Your goal: Print the lines that run from the line with "access is sent, the" to the line with "(r.scalars.head?.all fun x", keeping both end lines, exactly as they appear in the entries below, and nothing else.

Material provided:
# # #
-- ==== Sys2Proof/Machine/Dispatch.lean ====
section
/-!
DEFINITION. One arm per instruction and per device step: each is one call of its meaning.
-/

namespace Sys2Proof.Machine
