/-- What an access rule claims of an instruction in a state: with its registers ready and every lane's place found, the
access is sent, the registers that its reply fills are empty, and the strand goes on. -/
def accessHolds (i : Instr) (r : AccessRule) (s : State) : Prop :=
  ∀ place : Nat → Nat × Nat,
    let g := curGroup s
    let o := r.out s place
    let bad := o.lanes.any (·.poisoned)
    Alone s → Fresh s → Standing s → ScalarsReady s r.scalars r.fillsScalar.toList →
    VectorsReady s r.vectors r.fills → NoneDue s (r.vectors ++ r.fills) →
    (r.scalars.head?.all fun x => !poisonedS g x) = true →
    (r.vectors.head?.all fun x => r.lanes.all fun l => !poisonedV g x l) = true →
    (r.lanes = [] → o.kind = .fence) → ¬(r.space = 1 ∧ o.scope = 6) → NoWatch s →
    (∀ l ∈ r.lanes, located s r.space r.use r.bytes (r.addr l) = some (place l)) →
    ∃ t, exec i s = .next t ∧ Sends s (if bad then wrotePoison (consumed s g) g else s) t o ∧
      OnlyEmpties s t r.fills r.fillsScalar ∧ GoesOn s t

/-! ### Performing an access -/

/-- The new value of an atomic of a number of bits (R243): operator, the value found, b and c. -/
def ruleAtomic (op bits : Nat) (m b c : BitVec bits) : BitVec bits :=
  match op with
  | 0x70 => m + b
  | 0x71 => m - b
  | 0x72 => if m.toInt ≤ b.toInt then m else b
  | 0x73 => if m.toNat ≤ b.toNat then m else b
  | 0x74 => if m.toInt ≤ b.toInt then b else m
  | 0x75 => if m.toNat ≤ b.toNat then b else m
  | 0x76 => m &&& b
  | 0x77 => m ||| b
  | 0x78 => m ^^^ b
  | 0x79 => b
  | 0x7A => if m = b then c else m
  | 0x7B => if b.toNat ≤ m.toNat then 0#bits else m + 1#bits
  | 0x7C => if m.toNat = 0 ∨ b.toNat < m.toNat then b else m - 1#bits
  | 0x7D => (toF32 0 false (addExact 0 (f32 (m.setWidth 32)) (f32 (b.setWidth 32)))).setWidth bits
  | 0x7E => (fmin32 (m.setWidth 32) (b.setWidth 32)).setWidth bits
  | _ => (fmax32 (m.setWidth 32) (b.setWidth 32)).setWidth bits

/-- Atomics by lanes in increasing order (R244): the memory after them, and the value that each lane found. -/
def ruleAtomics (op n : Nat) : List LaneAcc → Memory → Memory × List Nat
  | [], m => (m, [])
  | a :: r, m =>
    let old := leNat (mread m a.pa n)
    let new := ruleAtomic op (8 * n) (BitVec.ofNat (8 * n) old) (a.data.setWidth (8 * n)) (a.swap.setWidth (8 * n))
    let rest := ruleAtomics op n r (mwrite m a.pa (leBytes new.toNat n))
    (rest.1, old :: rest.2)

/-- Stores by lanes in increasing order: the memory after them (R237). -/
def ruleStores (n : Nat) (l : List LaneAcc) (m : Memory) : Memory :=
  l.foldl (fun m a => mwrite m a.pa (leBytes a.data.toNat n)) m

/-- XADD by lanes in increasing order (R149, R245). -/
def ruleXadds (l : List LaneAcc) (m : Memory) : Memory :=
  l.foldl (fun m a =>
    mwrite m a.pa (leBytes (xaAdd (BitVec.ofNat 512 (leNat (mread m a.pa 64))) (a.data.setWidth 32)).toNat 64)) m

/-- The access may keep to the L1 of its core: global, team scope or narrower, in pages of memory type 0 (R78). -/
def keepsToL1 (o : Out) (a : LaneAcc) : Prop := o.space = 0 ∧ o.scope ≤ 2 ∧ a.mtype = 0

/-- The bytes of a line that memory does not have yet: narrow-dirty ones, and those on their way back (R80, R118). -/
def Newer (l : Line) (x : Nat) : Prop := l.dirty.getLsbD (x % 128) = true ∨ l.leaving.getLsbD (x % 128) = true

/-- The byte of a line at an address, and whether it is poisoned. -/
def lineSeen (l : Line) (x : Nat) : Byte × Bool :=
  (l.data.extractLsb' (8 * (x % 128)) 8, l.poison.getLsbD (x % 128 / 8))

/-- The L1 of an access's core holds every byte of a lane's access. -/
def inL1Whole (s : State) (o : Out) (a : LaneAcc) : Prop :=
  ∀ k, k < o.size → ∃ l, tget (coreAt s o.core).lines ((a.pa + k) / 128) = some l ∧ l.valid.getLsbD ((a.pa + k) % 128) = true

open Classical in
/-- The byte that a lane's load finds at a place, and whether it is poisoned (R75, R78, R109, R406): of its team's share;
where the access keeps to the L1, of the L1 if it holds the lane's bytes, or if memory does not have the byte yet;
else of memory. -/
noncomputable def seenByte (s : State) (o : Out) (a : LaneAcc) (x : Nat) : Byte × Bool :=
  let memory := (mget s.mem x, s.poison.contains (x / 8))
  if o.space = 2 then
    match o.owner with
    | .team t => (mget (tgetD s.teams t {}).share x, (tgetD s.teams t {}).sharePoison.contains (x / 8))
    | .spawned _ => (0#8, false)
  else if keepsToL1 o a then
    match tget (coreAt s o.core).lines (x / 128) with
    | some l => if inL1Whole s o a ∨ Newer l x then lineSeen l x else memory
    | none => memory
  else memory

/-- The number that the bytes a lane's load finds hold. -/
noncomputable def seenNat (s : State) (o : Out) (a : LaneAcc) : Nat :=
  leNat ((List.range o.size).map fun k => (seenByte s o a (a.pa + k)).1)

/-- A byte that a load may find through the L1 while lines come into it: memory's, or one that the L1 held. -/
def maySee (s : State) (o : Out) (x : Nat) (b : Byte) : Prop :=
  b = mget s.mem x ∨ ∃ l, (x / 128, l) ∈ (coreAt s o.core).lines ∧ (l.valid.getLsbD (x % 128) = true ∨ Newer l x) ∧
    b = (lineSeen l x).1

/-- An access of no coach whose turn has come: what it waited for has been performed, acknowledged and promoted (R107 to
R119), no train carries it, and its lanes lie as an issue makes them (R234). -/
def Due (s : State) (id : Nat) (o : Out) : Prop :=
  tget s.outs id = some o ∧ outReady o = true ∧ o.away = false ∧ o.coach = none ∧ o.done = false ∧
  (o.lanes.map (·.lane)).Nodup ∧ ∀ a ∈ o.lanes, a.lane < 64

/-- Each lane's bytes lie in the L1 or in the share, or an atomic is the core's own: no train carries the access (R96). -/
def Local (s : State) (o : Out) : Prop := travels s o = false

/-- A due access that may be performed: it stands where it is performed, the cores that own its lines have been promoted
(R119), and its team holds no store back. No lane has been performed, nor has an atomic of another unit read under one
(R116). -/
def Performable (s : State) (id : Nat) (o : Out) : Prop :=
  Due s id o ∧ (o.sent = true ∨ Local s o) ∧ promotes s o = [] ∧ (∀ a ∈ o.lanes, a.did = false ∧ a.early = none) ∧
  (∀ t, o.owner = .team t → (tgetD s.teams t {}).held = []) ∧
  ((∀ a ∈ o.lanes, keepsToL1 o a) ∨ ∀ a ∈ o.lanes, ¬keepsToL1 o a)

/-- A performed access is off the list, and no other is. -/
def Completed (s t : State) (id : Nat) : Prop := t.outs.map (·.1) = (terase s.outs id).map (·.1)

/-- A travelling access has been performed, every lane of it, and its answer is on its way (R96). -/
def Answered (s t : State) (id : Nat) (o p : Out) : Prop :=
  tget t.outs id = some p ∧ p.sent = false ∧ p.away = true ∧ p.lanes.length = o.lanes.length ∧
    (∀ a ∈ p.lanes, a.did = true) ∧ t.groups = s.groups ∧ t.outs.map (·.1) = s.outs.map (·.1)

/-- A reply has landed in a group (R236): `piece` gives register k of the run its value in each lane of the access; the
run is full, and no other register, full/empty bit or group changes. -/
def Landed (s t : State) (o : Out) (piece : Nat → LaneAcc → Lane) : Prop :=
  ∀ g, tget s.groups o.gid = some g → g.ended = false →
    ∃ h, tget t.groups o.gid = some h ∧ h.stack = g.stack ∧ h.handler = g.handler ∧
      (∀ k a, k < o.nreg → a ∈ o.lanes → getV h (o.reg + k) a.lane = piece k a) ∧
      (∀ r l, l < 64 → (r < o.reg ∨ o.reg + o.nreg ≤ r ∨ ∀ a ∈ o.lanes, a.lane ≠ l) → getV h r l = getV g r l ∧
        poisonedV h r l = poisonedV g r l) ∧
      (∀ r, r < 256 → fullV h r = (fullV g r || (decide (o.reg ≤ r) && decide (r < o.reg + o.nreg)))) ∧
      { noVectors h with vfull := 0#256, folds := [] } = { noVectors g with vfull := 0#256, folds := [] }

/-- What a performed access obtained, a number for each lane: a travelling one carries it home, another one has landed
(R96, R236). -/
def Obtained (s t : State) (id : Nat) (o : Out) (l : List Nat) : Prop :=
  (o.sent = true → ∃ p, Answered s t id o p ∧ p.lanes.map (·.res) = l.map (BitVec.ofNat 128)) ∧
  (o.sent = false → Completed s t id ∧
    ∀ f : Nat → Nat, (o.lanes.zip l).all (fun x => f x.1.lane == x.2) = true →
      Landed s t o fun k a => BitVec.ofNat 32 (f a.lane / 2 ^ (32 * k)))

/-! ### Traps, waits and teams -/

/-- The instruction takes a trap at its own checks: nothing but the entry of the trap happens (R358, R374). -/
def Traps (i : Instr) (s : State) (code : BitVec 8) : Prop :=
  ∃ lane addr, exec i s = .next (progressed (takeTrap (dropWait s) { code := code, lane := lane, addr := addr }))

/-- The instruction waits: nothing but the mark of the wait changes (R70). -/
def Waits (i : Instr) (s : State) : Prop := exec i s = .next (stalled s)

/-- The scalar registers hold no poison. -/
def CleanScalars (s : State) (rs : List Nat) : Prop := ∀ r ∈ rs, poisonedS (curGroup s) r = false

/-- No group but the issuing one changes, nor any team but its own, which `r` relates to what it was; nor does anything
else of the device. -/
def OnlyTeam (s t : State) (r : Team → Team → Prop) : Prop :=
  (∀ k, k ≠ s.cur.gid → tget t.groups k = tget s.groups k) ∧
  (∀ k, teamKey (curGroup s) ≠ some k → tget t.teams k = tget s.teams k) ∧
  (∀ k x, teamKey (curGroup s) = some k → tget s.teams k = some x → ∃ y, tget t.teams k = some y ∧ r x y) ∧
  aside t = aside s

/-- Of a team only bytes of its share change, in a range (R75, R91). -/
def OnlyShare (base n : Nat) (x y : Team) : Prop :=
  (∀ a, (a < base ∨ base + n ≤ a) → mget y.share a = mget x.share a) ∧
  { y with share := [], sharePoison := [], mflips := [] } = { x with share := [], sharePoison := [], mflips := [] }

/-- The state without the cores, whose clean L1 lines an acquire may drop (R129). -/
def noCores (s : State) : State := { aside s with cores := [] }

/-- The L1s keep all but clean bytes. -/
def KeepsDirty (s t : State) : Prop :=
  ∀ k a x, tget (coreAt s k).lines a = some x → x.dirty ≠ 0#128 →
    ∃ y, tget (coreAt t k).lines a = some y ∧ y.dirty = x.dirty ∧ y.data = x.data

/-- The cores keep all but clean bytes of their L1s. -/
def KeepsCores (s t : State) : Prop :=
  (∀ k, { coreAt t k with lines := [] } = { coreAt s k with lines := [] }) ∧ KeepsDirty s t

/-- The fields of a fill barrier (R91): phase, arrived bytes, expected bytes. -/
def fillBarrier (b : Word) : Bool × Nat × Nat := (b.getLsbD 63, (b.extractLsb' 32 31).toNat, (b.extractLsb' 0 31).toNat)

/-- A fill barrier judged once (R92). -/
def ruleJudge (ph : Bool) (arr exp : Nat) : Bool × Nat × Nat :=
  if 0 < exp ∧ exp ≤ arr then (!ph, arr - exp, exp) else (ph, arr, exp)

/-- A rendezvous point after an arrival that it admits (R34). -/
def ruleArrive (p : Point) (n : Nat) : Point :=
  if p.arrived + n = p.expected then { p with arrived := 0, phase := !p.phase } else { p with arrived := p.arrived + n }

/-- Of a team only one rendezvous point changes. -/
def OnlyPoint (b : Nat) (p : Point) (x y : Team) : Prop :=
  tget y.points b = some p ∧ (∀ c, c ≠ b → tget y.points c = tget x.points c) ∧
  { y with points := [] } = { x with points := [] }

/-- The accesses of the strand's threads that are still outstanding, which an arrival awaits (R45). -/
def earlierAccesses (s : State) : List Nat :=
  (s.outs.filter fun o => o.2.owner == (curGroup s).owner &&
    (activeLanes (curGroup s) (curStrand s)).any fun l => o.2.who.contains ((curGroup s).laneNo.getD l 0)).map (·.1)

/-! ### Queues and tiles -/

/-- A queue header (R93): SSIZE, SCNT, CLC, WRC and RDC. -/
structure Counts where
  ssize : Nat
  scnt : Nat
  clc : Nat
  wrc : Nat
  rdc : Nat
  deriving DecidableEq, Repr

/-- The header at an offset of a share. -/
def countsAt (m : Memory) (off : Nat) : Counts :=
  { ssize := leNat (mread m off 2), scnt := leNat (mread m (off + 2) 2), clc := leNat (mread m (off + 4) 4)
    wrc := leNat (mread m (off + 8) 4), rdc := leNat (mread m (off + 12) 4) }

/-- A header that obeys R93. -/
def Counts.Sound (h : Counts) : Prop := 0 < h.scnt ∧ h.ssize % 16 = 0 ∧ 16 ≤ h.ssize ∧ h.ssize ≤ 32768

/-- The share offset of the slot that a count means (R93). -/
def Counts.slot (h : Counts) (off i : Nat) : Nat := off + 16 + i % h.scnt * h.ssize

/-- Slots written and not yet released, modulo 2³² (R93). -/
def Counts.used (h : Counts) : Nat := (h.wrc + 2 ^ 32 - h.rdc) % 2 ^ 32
# # #
Worked solution:
access is sent, the registers that its reply fills are empty, and the strand goes on. -/
def accessHolds (i : Instr) (r : AccessRule) (s : State) : Prop :=
  ∀ place : Nat → Nat × Nat,
    let g := curGroup s
    let o := r.out s place
    let bad := o.lanes.any (·.poisoned)
    Alone s → Fresh s → Standing s → ScalarsReady s r.scalars r.fillsScalar.toList →
    VectorsReady s r.vectors r.fills → NoneDue s (r.vectors ++ r.fills) →
    (r.scalars.head?.all fun x => !poisonedS g x) = true →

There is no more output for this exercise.